Your task:
Using the listing that follows, return every line with the word "clauses".

Extracted entries:
>>

-- ==== Sys2Proof/Certificates/Slice0/Obligations.lean ====
section
/-! DEFINITION. The statements for the provers, by family of commands: what each command does, what it leaves as it was, and
what holds of the whole machine. -/
open Sys2Proof Sys2Proof.Machine

/-! ## Integer and control instructions -/

/-- ADD, SUB, AND, OR and XOR (R90): results, flags and frame. C of ADD is the carry out of bit 31, C of SUB says x ≥ y unsigned, V
is signed overflow; the logical operations leave C and V.
SHL, SHR and SRA (R90): the amount is the operand modulo 32, C the last bit shifted out or 0 for amount 0, V is kept.
Of these forms it is stated that they complete, under the conditions of their clauses alone: add, sub, and, or, xor, shl, shr,
sra. -/
def Obligations.IntegerResultsAndFlags : Prop :=
  Computes Instr.add .add (fun x y => x + y) (fun x y => some (decide (2 ^ 32 ≤ x.toNat + y.toNat)))
    (fun x y => some (decide ((x + y).toInt ≠ x.toInt + y.toInt))) ∧
  Computes Instr.sub .sub (fun x y => x - y) (fun x y => some (decide (y.toNat ≤ x.toNat)))
    (fun x y => some (decide ((x - y).toInt ≠ x.toInt - y.toInt))) ∧
  Computes Instr.and .and (fun x y => x &&& y) (fun _ _ => none) (fun _ _ => none) ∧
  Computes Instr.or .or (fun x y => x ||| y) (fun _ _ => none) (fun _ _ => none) ∧
  Computes Instr.xor .xor (fun x y => x ^^^ y) (fun _ _ => none) (fun _ _ => none) ∧
  Computes Instr.shl .shl (fun x y => x <<< (y.toNat % 32))
    (fun x y => some (y.toNat % 32 != 0 && x.getLsbD (32 - y.toNat % 32))) (fun _ _ => none) ∧
  Computes Instr.shr .shr (fun x y => x >>> (y.toNat % 32))
    (fun x y => some (y.toNat % 32 != 0 && x.getLsbD (y.toNat % 32 - 1))) (fun _ _ => none) ∧
  Computes Instr.sra .sra (fun x y => x.sshiftRight (y.toNat % 32))
    (fun x y => some (y.toNat % 32 != 0 && x.getLsbD (y.toNat % 32 - 1))) (fun _ _ => none)

/-- After CMP of x and y the branch conditions (R89) order them: EQ and NE, HS and LO, HI and LS unsigned, GE and LT, GT and LE
signed. CMP writes the four flags of STAT and no other register; MOVI writes its destination and no flag.
Of these forms it is stated that they complete, under the conditions of their clauses alone: cmp, movi. -/
def Obligations.CompareOrdersOperands : Prop :=
  (∀ s th d a b f, State.RunsOn s th (.alu .cmp d a b) f →
    ∃ t, exec (.cmp th) s = .next t ∧ f.Moves t th (f.pc th + 1) [Reg.tlpThStat th] ∧
      (∀ i, 4 ≤ i → i < 32 → t.stat th i = f.stat th i) ∧
      t.cond th 0 0 = decide (f.spec th a = f.opnd th b) ∧ t.cond th 1 0 = decide (f.spec th a ≠ f.opnd th b) ∧
      t.cond th 2 0 = decide ((f.opnd th b).toNat ≤ (f.spec th a).toNat) ∧
      t.cond th 3 0 = decide ((f.spec th a).toNat < (f.opnd th b).toNat) ∧
      t.cond th 8 0 = decide ((f.opnd th b).toNat < (f.spec th a).toNat) ∧
      t.cond th 9 0 = decide ((f.spec th a).toNat ≤ (f.opnd th b).toNat) ∧
      t.cond th 10 0 = decide ((f.opnd th b).toInt ≤ (f.spec th a).toInt) ∧
      t.cond th 11 0 = decide ((f.spec th a).toInt < (f.opnd th b).toInt) ∧
      t.cond th 12 0 = decide ((f.opnd th b).toInt < (f.spec th a).toInt) ∧
      t.cond th 13 0 = decide ((f.spec th a).toInt ≤ (f.opnd th b).toInt)) ∧
  (∀ s th d imm f, State.RunsOn s th (.movi d imm) f → d < 32 → imm < 2 ^ 32 →
    ∃ t, exec (.movi th) s = .next t ∧ f.Moves t th (f.pc th + 1) [specReg th d] ∧
      t.spec th d = if d < 16 then BitVec.ofNat 32 imm else sext32 24 imm)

<<

Result for this exercise:
Of these forms it is stated that they complete, under the conditions of their clauses alone: add, sub, and, or, xor, shl, shr,
Of these forms it is stated that they complete, under the conditions of their clauses alone: cmp, movi. -/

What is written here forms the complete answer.